AutoGLM-Web插件：不止 Computer Use，AI 的「Phone Use」时刻也来了

Compared to computers, cell phones, which 'can't be put down', accompany us for a longer period of time and are closer to our lives.

If "Computer Use" opens up a new paradigm of human-computer interaction, then "Phone Use" takes it a step further, unlocking more application possibilities and allowing AI to truly benefit everyone.

GLM-PC (Smart Spectrum Bull) officially released for internal download, the real AI that can control the computer

Today, based on the efforts and research results of the GLM technical team in language modeling, multimodal modeling and tool usage, we are launching GLM's first productized intelligent body (Agent) - AutoGLM, which can simulate human operation of a cell phone by just receiving simple text/voice commands, and in turn help you:

'Like and write comments on your boss's friend circle' on WeChat ......
On Taobao "buy a certain historical order product" ......
Book hotels on Ctrip ......
Buy train tickets on 12306 ......
Order a takeaway on Meituan ......

Theoretically, with a deep understanding of GUI, AutoGLM can do anything a human can do on a visual electronic device (computer, phone, tablet ......).

AI's 'phone use' moment has taken us another small step forward on the road to generalized artificial intelligence (AGI).

It is not limited to simple task scenarios or API calls, and does not require users to manually build complex and tedious workflows, the operation logic is similar to humans, and truly assists humans in daily life and work.
Project address: https://xiao9905.github.io/AutoGLM

This time, we still don't post 'futures', so you can pass:
Chrome or Edge to experience AutoGLM-Web by installing the "Wisdom Spectrum" plug-in, a browser assistant that simulates a user's visit to a web page and clicks on it, with a large model that automates advanced searching, summarization, and content generation on a website based on user commands.
On the cell phone side, the first batch is open to some Qingyin users (only Android system is supported for the time being), and you are welcome to submit applications for internal testing. It is worth mentioning that we also have deep cooperation with Honor and other cell phone manufacturers based on AutoGLM.

AutoGLM Technology

AutoGLM is based on Smart Spectrum's self-developed "Decoupled Intermediate Interface for Basic Intelligents" and "Self-evolving Online Course Reinforcement Learning Framework", which overcomes intelligent research and application challenges such as capacity antagonism, scarcity of training tasks and data, scarcity of feedback signals, and drifting of strategy distribution in the task planning and action execution of large-modeled intelligences, coupled with the adaptive learning strategy, which is capable of continuous improvement in the iterative process, continuously and stably improve its performance. Just like a person, in the process of growth, constantly acquiring new skills.
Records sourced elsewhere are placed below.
-- ==== Sys2Proof/Laws/Mailbox.lean ====
section
/-! SUPPORT. What submission and completion of a mailbox command leave (R366). -/

namespace Sys2Proof.Machine

open Sys2Proof

/-- The field is none of a mailbox's control block. -/
def OffMb (f : Field) : Prop := f.key < 0x8800 * 32 ∨ 0x8900 * 32 ≤ f.key

theorem offMb_ne {f : Field} (h : OffMb f) {g : Field} (lo : 0x8800 ≤ g.off) (hi : g.off < 0x8900) (l : g.lo < 32) : f.key ≠ g.key := by
  unfold OffMb at h
  simp only [Field.key] at *
  omega

/-- The units of a part's mailboxes aside, submission changes no register. -/
theorem get_mbSubmit {f : Field} (h : OffMb f) (m : MbGo) (hb : m.box < 8) (code : Nat) (p : Part) (s : State) : (s.mbSubmit m code).get p f = s.get p f := by
  have key : ∀ (g : Field) (v : Nat) (t : State), 0x8800 ≤ g.off → g.off < 0x8900 → g.lo < 32 → (t.put m.part g v).get p f = t.get p f := by
    intro g v t lo hi l
    by_cases hp : p = m.part
    · subst hp; exact State.get_put_ne _ (offMb_ne h lo hi l) _ _
    · exact State.get_put_part hp _ _ _ _
  unfold State.mbSubmit State.putFlag
  dsimp only
  split <;> (try simp only [State.get_signal]) <;>
    (repeat rw [key]) <;> first | (unfold State.setMail; simp) | (simp [Rg.MB_CODE, Rg.MB_TAG, Rg.MB_ARG_LEN, Rg.MB_IRQ_EN, Rg.MB_DMA_RESULT, Rg.MB_DONE, Rg.MB_OWNED]; try omega)

/-- Completion changes no register outside the mailboxes. -/
theorem get_mbDone {f : Field} (h : OffMb f) (p q : Part) {box : Nat} (hb : box < 8) (tag : Nat) (irq : Bool) (status detail : Nat) (area : List Byte) (total : Nat)
    (s : State) : (s.mbDone q box tag irq status detail area total).get p f = s.get p f := by
  have key : ∀ (g : Field) (v : Nat) (t : State), 0x8800 ≤ g.off → g.off < 0x8900 → g.lo < 32 → (t.put q g v).get p f = t.get p f := by
    intro g v t lo hi l
    by_cases hp : p = q
    · subst hp; exact State.get_put_ne _ (offMb_ne h lo hi l) _ _
    · exact State.get_put_part hp _ _ _ _
  unfold State.mbDone
  split <;> (try simp only [State.get_signal]) <;>
    (repeat rw [key]) <;> first | (unfold State.setMail; simp) | (simp [Rg.MB_STATUS, Rg.MB_STAG, Rg.MB_RESULT_LEN, Rg.MB_DETAIL, Rg.MB_RESULT_TOTAL, Rg.MB_DONE, Rg.MB_OWNED]; try omega)

@[simp] theorem State.unit_signal (p : Part) (v : Nat) (s : State) : (s.signal v).unit p = s.unit p := by
  unfold State.signal; split <;> cases p <;> rfl

@[simp] theorem mbDone_now (p : Part) (box tag : Nat) (irq : Bool) (status detail : Nat) (area : List Byte) (total : Nat) (s : State) :
    (s.mbDone p box tag irq status detail area total).now = s.now := by unfold State.mbDone State.signal State.setMail; dsimp only; split_ifs <;> simp [State.setMsix]
@[simp] theorem mbSubmit_now (m : MbGo) (code : Nat) (s : State) : (s.mbSubmit m code).now = s.now := by
  unfold State.mbSubmit State.signal State.setMail State.putFlag; dsimp only; split_ifs <;> simp [State.setMsix]
@[simp] theorem mbDone_free (p : Part) (box tag : Nat) (irq : Bool) (status detail : Nat) (area : List Byte) (total : Nat) (s : State) :
    (s.mbDone p box tag irq status detail area total).free = s.free := by unfold State.mbDone State.signal State.setMail; dsimp only; split_ifs <;> simp [State.setMsix]
@[simp] theorem mbSubmit_free (m : MbGo) (code : Nat) (s : State) : (s.mbSubmit m code).free = s.free := by
  unfold State.mbSubmit State.signal State.setMail State.putFlag; dsimp only; split_ifs <;> simp [State.setMsix]
@[simp] theorem mbDone_dist (p : Part) (box tag : Nat) (irq : Bool) (status detail : Nat) (area : List Byte) (total : Nat) (s : State) :
    (s.mbDone p box tag irq status detail area total).dist = s.dist := by unfold State.mbDone State.signal State.setMail; dsimp only; split_ifs <;> simp [State.setMsix]
@[simp] theorem mbSubmit_dist (m : MbGo) (code : Nat) (s : State) : (s.mbSubmit m code).dist = s.dist := by
  unfold State.mbSubmit State.signal State.setMail State.putFlag; dsimp only; split_ifs <;> simp [State.setMsix]
@[simp] theorem mbDone_die (p : Part) (box tag : Nat) (irq : Bool) (status detail : Nat) (area : List Byte) (total : Nat) (s : State) :
    (s.mbDone p box tag irq status detail area total).die = s.die := by unfold State.mbDone State.signal State.setMail; dsimp only; split_ifs <;> simp [State.setMsix]
@[simp] theorem mbSubmit_die (m : MbGo) (code : Nat) (s : State) : (s.mbSubmit m code).die = s.die := by
  unfold State.mbSubmit State.signal State.setMail State.putFlag; dsimp only; split_ifs <;> simp [State.setMsix]
@[simp] theorem mbDone_dieMem (p : Part) (box tag : Nat) (irq : Bool) (status detail : Nat) (area : List Byte) (total : Nat) (s : State) :
    (s.mbDone p box tag irq status detail area total).dieMem = s.dieMem := by unfold State.mbDone State.signal State.setMail; dsimp only; split_ifs <;> simp [State.setMsix]
@[simp] theorem mbSubmit_dieMem (m : MbGo) (code : Nat) (s : State) : (s.mbSubmit m code).dieMem = s.dieMem := by
  unfold State.mbSubmit State.signal State.setMail State.putFlag; dsimp only; split_ifs <;> simp [State.setMsix]
@[simp] theorem mbDone_hostMem (p : Part) (box tag : Nat) (irq : Bool) (status detail : Nat) (area : List Byte) (total : Nat) (s : State) :
    (s.mbDone p box tag irq status detail area total).hostMem = s.hostMem := by unfold State.mbDone State.signal State.setMail; dsimp only; split_ifs <;> simp [State.setMsix]
@[simp] theorem mbSubmit_hostMem (m : MbGo) (code : Nat) (s : State) : (s.mbSubmit m code).hostMem = s.hostMem := by
  unfold State.mbSubmit State.signal State.setMail State.putFlag; dsimp only; split_ifs <;> simp [State.setMsix]
@[simp] theorem mbDone_pending (p : Part) (box tag : Nat) (irq : Bool) (status detail : Nat) (area : List Byte) (total : Nat) (s : State) :
    (s.mbDone p box tag irq status detail area total).pending = s.pending := by unfold State.mbDone State.signal State.setMail; dsimp only; split_ifs <;> simp [State.setMsix]
@[simp] theorem mbSubmit_pending (m : MbGo) (code : Nat) (s : State) : (s.mbSubmit m code).pending = s.pending := by
  unfold State.mbSubmit State.signal State.setMail State.putFlag; dsimp only; split_ifs <;> simp [State.setMsix]
@[simp] theorem mbDone_unit_clock (p q : Part) (box tag : Nat) (irq : Bool) (status detail : Nat) (area : List Byte) (total : Nat) (s : State) :
    ((s.mbDone p box tag irq status detail area total).unit q).clock = (s.unit q).clock := by
  unfold State.mbDone State.setMail; dsimp only; split <;> simp
@[simp] theorem mbSubmit_unit_clock (m : MbGo) (q : Part) (code : Nat) (s : State) : ((s.mbSubmit m code).unit q).clock = (s.unit q).clock := by
  unfold State.mbSubmit State.setMail State.putFlag; dsimp only; split <;> simp
@[simp] theorem mbDone_unit_fw (p q : Part) (box tag : Nat) (irq : Bool) (status detail : Nat) (area : List Byte) (total : Nat) (s : State) :
    ((s.mbDone p box tag irq status detail area total).unit q).fw = (s.unit q).fw := by
  unfold State.mbDone State.setMail; dsimp only; split <;> simp
@[simp] theorem mbSubmit_unit_fw (m : MbGo) (q : Part) (code : Nat) (s : State) : ((s.mbSubmit m code).unit q).fw = (s.unit q).fw := by
  unfold State.mbSubmit State.setMail State.putFlag; dsimp only; split <;> simp
@[simp] theorem mbDone_unit_start (p q : Part) (box tag : Nat) (irq : Bool) (status detail : Nat) (area : List Byte) (total : Nat) (s : State) :
    ((s.mbDone p box tag irq status detail area total).unit q).start = (s.unit q).start := by
  unfold State.mbDone State.setMail; dsimp only; split <;> simp
@[simp] theorem mbSubmit_unit_start (m : MbGo) (q : Part) (code : Nat) (s : State) : ((s.mbSubmit m code).unit q).start = (s.unit q).start := by
  unfold State.mbSubmit State.setMail State.putFlag; dsimp only; split <;> simp
@[simp] theorem mbDone_unit_links (p q : Part) (box tag : Nat) (irq : Bool) (status detail : Nat) (area : List Byte) (total : Nat) (s : State) :
    ((s.mbDone p box tag irq status detail area total).unit q).links = (s.unit q).links := by
  unfold State.mbDone State.setMail; dsimp only; split <;> simp
@[simp] theorem mbSubmit_unit_links (m : MbGo) (q : Part) (code : Nat) (s : State) : ((s.mbSubmit m code).unit q).links = (s.unit q).links := by
  unfold State.mbSubmit State.setMail State.putFlag; dsimp only; split <;> simp
@[simp] theorem mbDone_unit_faults (p q : Part) (box tag : Nat) (irq : Bool) (status detail : Nat) (area : List Byte) (total : Nat) (s : State) :
    ((s.mbDone p box tag irq status detail area total).unit q).faults = (s.unit q).faults := by
  unfold State.mbDone State.setMail; dsimp only; split <;> simp
@[simp] theorem mbSubmit_unit_faults (m : MbGo) (q : Part) (code : Nat) (s : State) : ((s.mbSubmit m code).unit q).faults = (s.unit q).faults := by
  unfold State.mbSubmit State.setMail State.putFlag; dsimp only; split <;> simp
@[simp] theorem mbDone_unit_emerg (p q : Part) (box tag : Nat) (irq : Bool) (status detail : Nat) (area : List Byte) (total : Nat) (s : State) :
    ((s.mbDone p box tag irq status detail area total).unit q).emerg = (s.unit q).emerg := by
  unfold State.mbDone State.setMail; dsimp only; split <;> simp
@[simp] theorem mbSubmit_unit_emerg (m : MbGo) (q : Part) (code : Nat) (s : State) : ((s.mbSubmit m code).unit q).emerg = (s.unit q).emerg := by
  unfold State.mbSubmit State.setMail State.putFlag; dsimp only; split <;> simp
@[simp] theorem mbDone_unit_inbox (p q : Part) (box tag : Nat) (irq : Bool) (status detail : Nat) (area : List Byte) (total : Nat) (s : State) :
    ((s.mbDone p box tag irq status detail area total).unit q).inbox = (s.unit q).inbox := by
  unfold State.mbDone State.setMail; dsimp only; split <;> simp
@[simp] theorem mbSubmit_unit_inbox (m : MbGo) (q : Part) (code : Nat) (s : State) : ((s.mbSubmit m code).unit q).inbox = (s.unit q).inbox := by
  unfold State.mbSubmit State.setMail State.putFlag; dsimp only; split <;> simp
@[simp] theorem mbDone_unit_tt (p q : Part) (box tag : Nat) (irq : Bool) (status detail : Nat) (area : List Byte) (total : Nat) (s : State) :
    ((s.mbDone p box tag irq status detail area total).unit q).tt = (s.unit q).tt := by
  unfold State.mbDone State.setMail; dsimp only; split <;> simp
@[simp] theorem mbSubmit_unit_tt (m : MbGo) (q : Part) (code : Nat) (s : State) : ((s.mbSubmit m code).unit q).tt = (s.unit q).tt := by
  unfold State.mbSubmit State.setMail State.putFlag; dsimp only; split <;> simp
@[simp] theorem mbDone_unit_tests (p q : Part) (box tag : Nat) (irq : Bool) (status detail : Nat) (area : List Byte) (total : Nat) (s : State) :
    ((s.mbDone p box tag irq status detail area total).unit q).tests = (s.unit q).tests := by
  unfold State.mbDone State.setMail; dsimp only; split <;> simp
@[simp] theorem mbSubmit_unit_tests (m : MbGo) (q : Part) (code : Nat) (s : State) : ((s.mbSubmit m code).unit q).tests = (s.unit q).tests := by
  unfold State.mbSubmit State.setMail State.putFlag; dsimp only; split <;> simp
@[simp] theorem mbDone_unit_lastDone (p q : Part) (box tag : Nat) (irq : Bool) (status detail : Nat) (area : List Byte) (total : Nat) (s : State) :
    ((s.mbDone p box tag irq status detail area total).unit q).lastDone = (s.unit q).lastDone := by
  unfold State.mbDone State.setMail; dsimp only; split <;> simp
@[simp] theorem mbSubmit_unit_lastDone (m : MbGo) (q : Part) (code : Nat) (s : State) : ((s.mbSubmit m code).unit q).lastDone = (s.unit q).lastDone := by
  unfold State.mbSubmit State.setMail State.putFlag; dsimp only; split <;> simp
AutoGLM addresses two key challenges when large models are used as intelligences:

Challenge 1: Insufficiently precise "action execution

A major challenge in training large model intelligences lies in how to make the model learn to precisely manipulate the elements displayed on the screen. End-to-end training to jointly train 'action execution' and 'task planning' capabilities is constrained by the high cost of trajectory data acquisition and the severe shortage of total data, resulting in inadequate training of action execution capabilities that require high precision.
In order to solve this problem, AutoGLM introduces the design of "decoupled middle interface of basic intelligence", decoupling the two phases of "task planning" and "action execution" through a natural language middle interface, which realizes a great enhancement in the ability of intelligence. For example, when ordering a takeaway on a cell phone and clicking the "submit order" button, the comparison between the traditional and the "intermediate interface" scheme is as follows:

Challenge 2: Lack of flexibility in "mission planning"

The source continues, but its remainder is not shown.